And that’s all there is to it. You can find the version I just posted on github if you want to download and try it out.
Making it more useful 🔗︎
While it works, the previous version isn’t exactly what I’d call particularly helpful. You have to decode the syscall numbers by hand, and you don’t get any syscall arguments.
It’s a little long to include in the post, but I’ve pushed a slightly more
functional version to master in the same github repository. It
includes a Python script to scan the Linux source to pick up syscall numbers and
argument counts and types, and it knows how to decode string arguments, so that
you can see filenames and read
and write
data.
Reading arguments is easy – on i386, they’re passed in registers, so it’s just
another PTRACE_GETUSER
for each argument. Perhaps the most interesting piece
is the read_string
function, which is used to read a NULL-terminated string
from the child process. (Of course, NULL-terminated isn’t quite right – the
real strace knows about the count
arguments to read()
and write()
, for
instance. But it’s close enough for a demo):
char *read_string(pid_t child, unsigned long addr) {
read_string
takes a child to read from, and the address of the string it’s
going to read.
char *val = malloc(4096);
int allocated = 4096, read;
unsigned long tmp;
We need some variables. A buffer to copy the string into, counters of how much data we’ve copied and allocated, and a temporary variable for reading memory.
while (1) {
if (read + sizeof tmp > allocated) {
allocated *= 2;
val = realloc(val, allocated);
}
We grow the buffer if necessary. We read data one word at a time.
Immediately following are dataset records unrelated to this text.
/-- 43_permutation.md R158: for every parameter set, `n` and seed, the shuffle is a permutation of `[0, n)`; and after a
successful `PG.SHUF` PERM holds each value of `[0, NPIX)` exactly once. -/
def Obligations.ShuffleIsAPermutation : Prop :=
  (∀ (P : Params) (n : Nat) (seed : Word), (fy P n seed).1.Perm (List.range n)) ∧
  (∀ s t : State, s.err = 0 → exec .pgShuf s = .next t → t.err = 0 → PermValid t) ∧
  (∀ (P : Params) (s t : State), s.err = 0 → execFor P .pgShuf s = .next t → t.err = 0 → PermValid t)

/-- 43_permutation.md R152: `PG.SHUF`, word 0x30000000, with `n <= NMAX` writes the shuffle to PERM, `n` to `NPIX`, the
last state word to `A0`, sets `RV0` and `PV`, and changes nothing else; with `n` > `NMAX` it raises `RANGE` and
writes nothing else. In the modelled block and with every parameter set. -/
def Obligations.PgShufStoresTheShuffle : Prop :=
  encode .pgShuf = 0x30000000 ∧ ∀ s : State, s.err = 0 →
    (s.arg0.toNat ≤ 1048576 → ∃ t, exec .pgShuf s = .next t ∧
      t = { s with perm := t.perm, npix := s.arg0, a0 := (fy params s.arg0.toNat s.arg1).2, rv0 := true, pv := true } ∧
      (∀ q < s.arg0.toNat, (fy params s.arg0.toNat s.arg1).1[q]? = some (permRead t q).toNat)) ∧
    (1048576 < s.arg0.toNat → exec .pgShuf s = .next { s with err := 4, errcmd := 0x30000000 }) ∧
    (∀ P : Params,
      (s.arg0.toNat ≤ 1048576 → ∃ t, execFor P .pgShuf s = .next t ∧
        t = { s with perm := t.perm, npix := s.arg0, a0 := (fy P s.arg0.toNat s.arg1).2, rv0 := true, pv := true } ∧
        (∀ q < s.arg0.toNat, (fy P s.arg0.toNat s.arg1).1[q]? = some (permRead t q).toNat)) ∧
      (1048576 < s.arg0.toNat → execFor P .pgShuf s = .next { s with err := 4, errcmd := 0x30000000 }))

/-- The generator after a shuffle, 43_permutation.md section 3 (R155): the shuffle takes exactly `n-1` draws, and `PG.SHUF`
leaves `A0` there; with every parameter set, and in the modelled block. -/
def Obligations.GeneratorAfterAShuffle : Prop :=
  (∀ (P : Params) (n : Nat) (seed : Word),
    (fy P n seed).2 = BitVec.ofNat 32 (seed.toNat + (n - 1) * P.rngInc.toNat)) ∧
  (∀ (P : Params) (ex : Execution) (s t : State), ex = execFor P ∨ P = params ∧ ex = exec → s.err = 0 →
    ex .pgShuf s = .next t → t.err = 0 →
    t.a0 = BitVec.ofNat 32 (s.arg1.toNat + (s.arg0.toNat - 1) * P.rngInc.toNat))

/-- 43_permutation.md R156: `n` = 0 and `n` = 1 are legal and take no draw; after `n` = 0 every `PG.RD`, `PX.EMB` and
`PX.EXT` raises `INDEX`; after `n` = 1 entry 0 is 0. -/
def Obligations.ShuffleOfZeroAndOne : Prop :=
  ∀ s : State, s.err = 0 →
    (s.arg0 = 0 → ∃ t, exec .pgShuf s = .next t ∧
      t = { s with npix := 0, a0 := s.arg1, rv0 := true, pv := true } ∧
      (∀ (x : Word) (i : Instr),
        (i = .pgRd ∨ (∃ ch p bit, i = .pxEmb ch (profileCode p) bit) ∨ ∃ ch p, i = .pxExt ch (profileCode p)) →
        ∃ u, exec i { t with arg0 := x } = .next u ∧ u.err = 6)) ∧
    (s.arg0 = 1 → ∃ t, exec .pgShuf s = .next t ∧
      t = { s with perm := t.perm, npix := 1, a0 := s.arg1, rv0 := true, pv := true } ∧ permRead t 0 = 0)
tmp = ptrace(PTRACE_PEEKDATA, child, addr + read);
if(errno != 0) {
val[read] = 0;
break;
}
PTRACE_PEEKDATA
returns a work of data from the child at the specified
offset. Because it uses its return for the value, we need to check errno
to
tell if it failed. If it did (perhaps because the child passed an invalid
pointer), we just return the string we’ve got so far, making sure to add our own
NULL at the end.
memcpy(val + read, &tmp, sizeof tmp);
if (memchr(&tmp, 0, sizeof tmp) != NULL)
break;
read += sizeof tmp;
Then it’s a simple matter of appending the data we read, and breaking out if we found a terminating NULL, or else looping to read another word.
}
return val;
}